Nyimbe menatap saya lagi, kali ini lebih dalam. “Kamu orang pintar, Ronda, punya sekolah. Bilang sama mereka, To’u milik Nimbua. Kita orang-orang Nimbua menghormati To’u, merawat To’u, dan hidup dari To’u. Jangankan To’u, hutan Uweno tempat kita menjaga sumber air tidak boleh sekali-kali mereka masuki.”
Saya mengangguk.
“Kenapa sedikit sekali bicaramu, Ronda? Kamu belum lupa bahasa Nimbua, kan?”
“Oh, tidak. Mana mungkin saya lupa,” kata saya buru-buru. “Nyimbe, nanti saya datang lagi. Ada yang ingin saya bicarakan, penting.”
“Kenapa tidak sekarang? Tentang To’u, kah? Kamu punya rencana melindungi To’u?” Sepanjang ia bertanya itu, Nyimbe mengerutkan keningnya.
Saya mengangguk lagi. “Tapi, nanti kali lain kita bicarakan.”
“Kalau untuk To’u, jangan kamu tunda-tunda. To’u bisa habis kapan saja. Sekarang sudah hampir separuh yang hilang. Kalau kamu tidak melakukan sesuatu, saya dan orang-orang Nimbua akan maju lagi. Kami tidak takut mati, Ronda!”
“Saya mengerti. Akan saya pikirkan caranya.” Wajah Nyimbe berangsur kendur setelah ucapan saya itu.
Saya meninggalkan rumah Nyimbe. Dari spion mobil, masih saya lihat ia tidak beranjak dari gerbang pagar rumahnya. Matanya tidak beranjak dari mobil yang saya kendarai, tangannya masih melambai, dan senyumnya masih menetap di bibirnya.

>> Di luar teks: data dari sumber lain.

-- ==== Sys2Proof/Machine/Ops.lean ====
section
/-! DEFINITION. The named operations every command is built from: `Respond` and the error answers
(00_scope.md R12, 60_exceptions.md R133 to R136), `SetDuty` (42_motor_driver.md R118 to R122), the
emergency-stop effect (41_controller.md R101), sampling the encoder (00_scope.md R11).

The block takes no exceptions (R133, R143): an error condition is a flag, a response status, or both.
`answerError` is the one operation for a command that meets one. -/

namespace Sys2Proof.Machine

/-- The response statuses (R64). -/
inductive RspStatus where
  | ok
  | illegal
  | rejected
  | busy
deriving DecidableEq, Repr

/-- The code on `rsp_status` (R64). -/
def RspStatus.code : RspStatus → BitVec 2
  | .ok => 0#2
  | .illegal => 1#2
  | .rejected => 2#2
  | .busy => 3#2

/-- `Respond(status, data)`: load the response register (R12, R64). -/
def respond (status : RspStatus) (data : Data) (s : State) : State :=
  { s with rspValid := true, rspStatus := status.code, rspData := data }

/-- A command that meets an error condition sets its flag and answers with data 0 (R65, R134). -/
def answerError (f : Flag) (status : RspStatus) (s : State) : State :=
  respond status 0#32 (setFlag f s)

/-- ILLEGAL: the flag and the answer, nothing else (R72, R135). -/
def answerIllegal (s : State) : State := answerError .illegalCmd .illegal s

/-- REJECTED: the flag and the answer, nothing else (R136). -/
def answerRejected (s : State) : State := answerError .cfgRejected .rejected s

/-- The defensive clamp of the motor driver to `[-DUTY_FS, DUTY_FS]` (R119, R120). -/
def clampDuty (fs : Level) (d : Int) : Int := clampInt d (-(fs.toNat : Int)) (fs.toNat : Int)

/-- `SetDuty(d)` with the full scale `fs`: the duty and the two channel levels (R118, R119). -/
def setDuty (fs : Level) (d : Int) (s : State) : State :=
  let dc := clampDuty fs d
  { s with
    duty := BitVec.ofInt 16 dc
    pwmA := if 0 < dc then BitVec.ofInt 15 dc else 0#15
    pwmB := if 0 < dc then 0#15 else BitVec.ofInt 15 (-dc) }

/-- A stop cancels the tick in flight, which commits nothing, and records it (R101, R164). -/
def abortTick (s : State) : State :=
  match s.tickFlight with
  | some _ => setFlag .tickAborted { s with tickFlight := none }
  | none => s

/-- `EStopEffect()` (R101): Disabled, zero duty by the current full scale (R118), the tick in flight
cancelled. An in-flight QUERY_LENGTH is not touched (R164). -/
def eStopEffect (s : State) : State :=
  abortTick (setDuty s.cfg.dutyFs 0 { s with enabled := false })

/-- `EncRead()` in the acceptance cycle: the value on `enc_raw` (R11, R60). -/
def encRead (s : State) : AngleCode := s.pins.encRaw

/-- The block sampled the encoder in this cycle, which `enc_strobe` shows in the next (R60, R166). -/
def markSampled (s : State) : State := { s with encStrobe := true }

end Sys2Proof.Machine
end

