-- ==== Sys2Proof/Machine/Kinematics.lean ====
section
/-! DEFINITION. The angle-to-length converter (40_kinematics.md): the function `Kin` in fixed point
(R83 to R91), and the command QUERY_LENGTH (R95; 70_reset_and_hazards.md R161, R162). -/

namespace Sys2Proof.Machine

open Sys2Proof.Config

/-- Offset: `a = (raw - OFFSET) mod 1024` (R84). -/
def offsetCode (raw offset : AngleCode) : Int := ((raw.toNat : Int) - offset.toNat) % 1024

/-- Wrap into (-512, 512] (R85; 90_conflicts.md C1). -/
def wrapCode (a : Int) : Int := if a ≤ 512 then a else a - 1024

/-- Joint code `j`, by the calibration style (R86). -/
def jointCode (style : KinStyle) (w : Int) (anchor : AngleCode) : Int :=
  match style with
  | .anchor => w + anchor.toNat
  | .clamp => clampInt w 0 256

/-- The joint code is off the monotonic branch 0..512; CLAMP style never faults (R87). -/
def jointFault (style : KinStyle) (j : Int) : Bool :=
  match style with
  | .anchor => decide (j < 0 ∨ 512 < j)
  | .clamp => false

/-- Radicand `R = 16384 * (L1² + L2²) - L1 * L2 * C`, in u² / 16384 (R88). -/
def radicand (l1 l2 : BitVec 16) (c : Int) : Int :=
  16384 * ((l1.toNat : Int) * l1.toNat + (l2.toNat : Int) * l2.toNat) - (l1.toNat : Int) * l2.toNat * c

/-- `len = isqrt(R) >> 7`, an integer in u (R91). -/
def lengthOf (l1 l2 : BitVec 16) (c : Int) : Nat := isqrt (radicand l1 l2 c).toNat >>> 7

/-- The joint code of a raw code under a configuration (R84 to R86). -/
def jointOf (c : CfgRegs) (raw : AngleCode) : Int :=
  jointCode c.kinStyle (wrapCode (offsetCode raw c.offset)) c.anchor

/-- The length at joint code `j`: the cosine of `j mod 1024` in the law of cosines (R88, R90). -/
def lengthAt (c : CfgRegs) (j : Int) : Length :=
  BitVec.ofNat 17 (lengthOf c.l1 c.l2 (cosCode (j % 1024).toNat))

/-- `Kin(raw)`: the length in u and the fault bit (R83, R91). -/
def kin (c : CfgRegs) (raw : AngleCode) : Length × Bool :=
  (lengthAt c (jointOf c raw), jointFault c.kinStyle (jointOf c raw))

/-- The response data of QUERY_LENGTH: `{fault, 14'b0, len[16:0]}` (R95). -/
def queryData (c : CfgRegs) (raw : AngleCode) : Data := bit (kin c raw).2 ++ 0#14 ++ (kin c raw).1

/-- A QUERY_LENGTH takes the unit: it samples the encoder and either answers at once (`T_LAT = 1`) or
stays in flight with its snapshot until its commit cycle (R95, R160, R161). -/
def occupyWithQuery (s : State) : State :=
  if s.build.extraLatency = 0 then
    respond .ok (queryData s.cfg (encRead s)) (markSampled s)
  else
    { markSampled s with
      queryFlight := some
        { commitAt := s.commitCycle, cancelled := false, raw := encRead s, cfg := s.cfg } }

/-- QUERY_LENGTH (R95): BUSY while the unit is occupied. -/
def execQueryLength (s : State) : Host.Outcome State Fault Refusal :=
  .next (if s.busy then respond .busy 0#32 s else occupyWithQuery s)

/-- The answer a QUERY_LENGTH presents when its commit cycle ends: its result, or BUSY with data 0 if a
tick pre-empted it (R161, R162). -/
def answerQuery (q : QueryFlight) (s : State) : State :=
  if q.cancelled then respond .busy 0#32 s else respond .ok (queryData q.cfg q.raw) s

/-- Position 4 of the cycle for a QUERY_LENGTH: in its commit cycle it answers and leaves the unit
(R158, R160, R161). -/
def commitQuery (s : State) : State :=
  match s.queryFlight with
  | some q => if q.commitAt = s.cycle then answerQuery q { s with queryFlight := none } else s
  | none => s

end Sys2Proof.Machine
end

Saya melirik tas hitam di jok belakang, mestinya isi dari tas itu saya berikan kepada Nyimbe hari ini. Tetapi saya urungkan. Sejujurnya perasaan saya goyah ketika berhadapan dengannya.
Jikalau Nyimbe tahu saya adalah bagian dari perusahaan tambang emas yang akan menggundulkan To’u, apa yang akan dikatakannya? Apabila Nyimbe tahu, sayalah yang menjamin dirinya untuk dilepaskan dari tahanan, apa yang akan ia katakan? Dan andai kata Nyimbe tahu, kedatangan saya ke rumahnya pagi ini untuk mencari jalan damai mengenai pembebasan tanah adat yang sudah disetujui pemerintah, pasti ia akan marah besar.
Dan andai ia tahu, bahwa kedatangan saya beserta sebuah tas hitam berisi penuh uang untuk menyumbat mulutnya dan mulut tetua adat dari protes, apa yang akan ia lakukan pada diri saya? Nyimbe, Bapak Guru, maafkan saya.